Show the sum of the medians of a triangle = 0.

Question

I am trying to show that the vector sum of the medians of a triangle is 0. I have seen the following question and answer: Sum of medians of a triangle

But I do not understand it. I'm hoping someone can help.

Answer 1

Consider one of the medians of $ABC$, say from $A$ to the midpoint $M$ of $BC$. As a vector, this is $M - A$. Now, $M = \frac12(B+C)$, so the median is $$\frac12(B+C) - A.$$ Find similar expressions for the other two medians, and add everything together.

Answer 2

The medians of any triangle is preserved by any affine transformation. In particular, any triangle is affinely equivalent to an equilateral triangle, but the sum of the vectors from the vertices to the midpoint of the opposite side of an equilateral triangle is zero. This is true, in general, for any regular polygon with an odd number of sides including a triangle. Prove it using the fact that the sum is invariant under rotation around the centroid (=center) and hence must be zero. That is, the vectors from the vertices to the midpont of the opposite sides sum to zero. It is also true for a regular polygon with any number of sides that the sum of the vectors from the vertices to the centroid is zero.
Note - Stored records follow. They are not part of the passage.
-- ==== Sys2Proof/Proofs/Served.lean ====
section
/-! PROOFS. Each claim's service on the slot that holds its stream keeps the bindings (R93). -/

namespace Sys2Proof.Machine

namespace PortUnit
variable {u : PortUnit}

/-- The cursor of an outstanding COMMIT is set to another state: no cursor of the unit has its claim outstanding. -/
theorem CursorsClaim.setWriteCursor (h : u.CursorsClaim) {w : CursorIx} (ho : u.outstanding = some (.commit w))
    {c : WriteCursor} (hc : ∀ r, c ≠ .committing r) : (u.setWriteCursor w c).NoneClaim := by
  refine ⟨fun v r e => ?_, fun x i e => ?_, fun x r e => ?_⟩
  · rw [writeCursor_setWriteCursor] at e
    split at e
    · exact hc r e
    · next hne =>
      have := (h.committing v r e).1
      simp_all
  · have := (h.taking x i e).1
    simp_all
  · have := (h.returning x r e).1
    simp_all

/-- The cursor of an outstanding TAKE or PUTBACK is set to another state. -/
theorem CursorsClaim.setTakeCursor (h : u.CursorsClaim) {x : CursorIx}
    (ho : u.outstanding = some (.take x) ∨ u.outstanding = some (.putback x)) {c : TakeCursor}
    (ht : ∀ i, c ≠ .taking i) (hr : ∀ r, c ≠ .returning r) : (u.setTakeCursor x c).NoneClaim := by
  refine ⟨fun v r e => ?_, fun v i e => ?_, fun v r e => ?_⟩
  · have := (h.committing v r e).1
    rcases ho with ho | ho <;> simp_all
  · rw [takeCursor_setTakeCursor] at e
    split at e
    · exact ht i e
    · next hne =>
      have := (h.taking v i e).1
      rcases ho with ho | ho <;> simp_all
  · rw [takeCursor_setTakeCursor] at e
    split at e
    · exact hr r e
    · next hne =>
      have := (h.returning v r e).1
      rcases ho with ho | ho <;> simp_all

end PortUnit

namespace State
variable {s t : State} {h : Hand} {p : Port} {i k : Nat} {W : List Claimant}

/-! ### A cursor leaves its stream and its port is answered -/

theorem answer_rebind (s : State) (p : Port) (u : PortUnit) (i : Nat) (a c : Option (Port × CursorIx)) (st : Status)
    (r : Results) : (s.rebind p u i a c).answer p st r = s.rebind p (u.answered u.cmd st r) i a c := by
  simp [answer_eq, rebind]

/-- The write cursor of the claim in hand leaves its stream, and the COMMIT is answered. -/
theorem Binds.dropWrite_answer (b : s.Binds h) (hh : h.waiters = .port p :: W) (hg : (s.port p).ghost = false) {w : CursorIx}
    (ho : (s.port p).outstanding = some (.commit w)) (hc : ((s.port p).writeCursor w).target = some i) (st : Status)
    (r : Results) : (((s.setWriteCursor p w .free).unbindWrite i).answer p st r).Binds { h with waiters := W } := by
  have e : (s.setWriteCursor p w .free).unbindWrite i =
      s.rebind p ((s.port p).setWriteCursor w .free) i none (s.stream i).takeBound := rfl
  rw [e, answer_rebind]
  have hn := ((b.bounds.cursorsClaim p).setWriteCursor ho (c := .free) nofun)
  refine b.answered_rebind hh ⟨rfl, hg, rfl, rfl, rfl, rfl⟩ (b.bounds.rebind_dropWrite rfl
    (PortUnit.NoneClaim.cursorsClaim (hn.congr (fun _ => rfl) fun _ => rfl)) hc (fun v => ?_) fun v => rfl)
  rw [PortUnit.writeCursor_answered, PortUnit.writeCursor_setWriteCursor]
  split <;> rfl

/-- The take cursor of the claim in hand leaves its stream, and the TAKE or PUTBACK is answered. -/
theorem Binds.dropTake_answer (b : s.Binds h) (hh : h.waiters = .port p :: W) (hg : (s.port p).ghost = false) {x : CursorIx}
    (ho : (s.port p).outstanding = some (.take x) ∨ (s.port p).outstanding = some (.putback x))
    (hc : ((s.port p).takeCursor x).target = some i) (st : Status) (r : Results) :
    (((s.setTakeCursor p x .free).unbindTake i).answer p st r).Binds { h with waiters := W } := by
  have e : (s.setTakeCursor p x .free).unbindTake i =
      s.rebind p ((s.port p).setTakeCursor x .free) i (s.stream i).writeBound none := rfl
  rw [e, answer_rebind]
  have hn := ((b.bounds.cursorsClaim p).setTakeCursor ho (c := .free) nofun nofun)
  refine b.answered_rebind hh ⟨rfl, hg, rfl, rfl, rfl, rfl⟩ (b.bounds.rebind_dropTake rfl
    (PortUnit.NoneClaim.cursorsClaim (hn.congr (fun _ => rfl) fun _ => rfl)) hc (fun v => rfl) fun v => ?_)
  rw [PortUnit.takeCursor_answered, PortUnit.takeCursor_setTakeCursor]
  split <;> rfl

/-- A LOST write cursor of the claim in hand becomes FREE, and the COMMIT is answered. -/
theorem Binds.lostWrite_answer (b : s.Binds h) (hh : h.waiters = .port p :: W) (hg : (s.port p).ghost = false) {w : CursorIx}
    (ho : (s.port p).outstanding = some (.commit w)) (hc : ((s.port p).writeCursor w).target = none) (st : Status)
    (r : Results) : ((s.setWriteCursor p w .free).answer p st r).Binds { h with waiters := W } := by
  have e : (s.setWriteCursor p w .free).answer p st r =
      s.setPort p (((s.port p).setWriteCursor w .free).answered (s.port p).cmd st r) := by
    simp [answer_eq, State.setWriteCursor, modPort]
    rfl
  rw [e]
  have hn := ((b.bounds.cursorsClaim p).setWriteCursor ho (c := .free) nofun)
  refine b.answered_setPort hh ⟨rfl, hg, rfl, rfl, rfl, rfl⟩
    (PortUnit.NoneClaim.cursorsClaim (hn.congr (fun _ => rfl) fun _ => rfl)) (fun v => ?_) fun v => rfl
  rw [PortUnit.writeCursor_answered, PortUnit.writeCursor_setWriteCursor]
  split
  · next e => rw [e, hc]; rfl
  · rfl

/-! ### COMMIT (R54 to R57) -/

theorem residentFor.ne_free (hr : s.residentFor k i = true) : (s.slot k).state ≠ .free := by
  obtain ⟨hk, -⟩ := residentFor_iff.mp hr
  rw [hk]
  decide

/-- A COMMIT that waits for stream `i` has its cursor on it, or its cursor is LOST. -/
theorem Binds.commit_waits (b : s.Binds h) (hh : h.waiters = .port p :: W) (hl : h.leaving = none)
    (hg : (s.port p).ghost = false) {w : CursorIx} (ho : (s.port p).outstanding = some (.commit w)) :
    (∃ r, (s.port p).writeCursor w = .committing r ∧ h.stream = some r.stream) ∨
      ∃ j tag, (s.port p).writeCursor w = .lost j tag ∧ (h.stream = some j ∨ h.stream = none) := by
  have := b.waitsFor hh hg hl
  simpa only [PortUnit.waitsFor, ho] using this

/-- The part of a COMMIT's service that the bindings do not read: the message is in the queue and the consumer is told. -/
def commitTold (s : State) (r : WriteRecord) (k i : Nat) : State :=
  let c := (s.slot k).context
  let kept := (s.writeChain r).take (cellsFor r.written)
  let recorded := (s.trim i kept ((s.writeChain r).drop (cellsFor r.written))).setRecord r.firstCell
    (committedRecord r c.nextSequence s.clock)
  ((((recorded.linkTail c r.firstCell).putContext k (c.append r.firstCell s.clock)).modStream i
    (fun e => { e with queued := e.queued + 1 })).markCells .queued kept).raise i .consumer .arrived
Note that this proof does not imply that it is true for general polygons since not all polygons with the same number of sides are affinely equivalent. However the result still holds in general using vector algebra. For example, suppose that $\,v_1,v_2,v_3,v_4,v_5\,$ are all the vertices of a polygon, $\,c \!:=\! (v_1\!+\!v_2\!+\!v_3\!+\!v_4\!+\!v_5)/5\,$ is the centroid, and define $\;a_i := v_i - c\,$ is the vector from the centroid to $\,v_i,\,$ then $\,a_1 + \cdots + a_5 = v_1 + \cdots + v_5 - 5c = 0.\,$ A closely related result is that if $\,b_1 := (v_3+v_4)/2 - v_1\,$ is the vector from $\,v_1\,$ to the midpoint of its opposite side, and similarly for the other vertices, then $\, b_1 + \cdots + b_5 = (v_1 + \cdots + v_5) - (v_1 + \cdots + v_5) = 0.\,$

Answer 3

Pick some origin in the plane and let $A,B,C$ be vectors to the vertices of the triangle. Note that the midpoint of the side BC is $\frac 12(B+C)$. The vector that represents the median from $A$ is then $\frac 12(B+C)-A$ You can cyclically permute the vertices to get the other two medians. Now add them together and note you get $0$.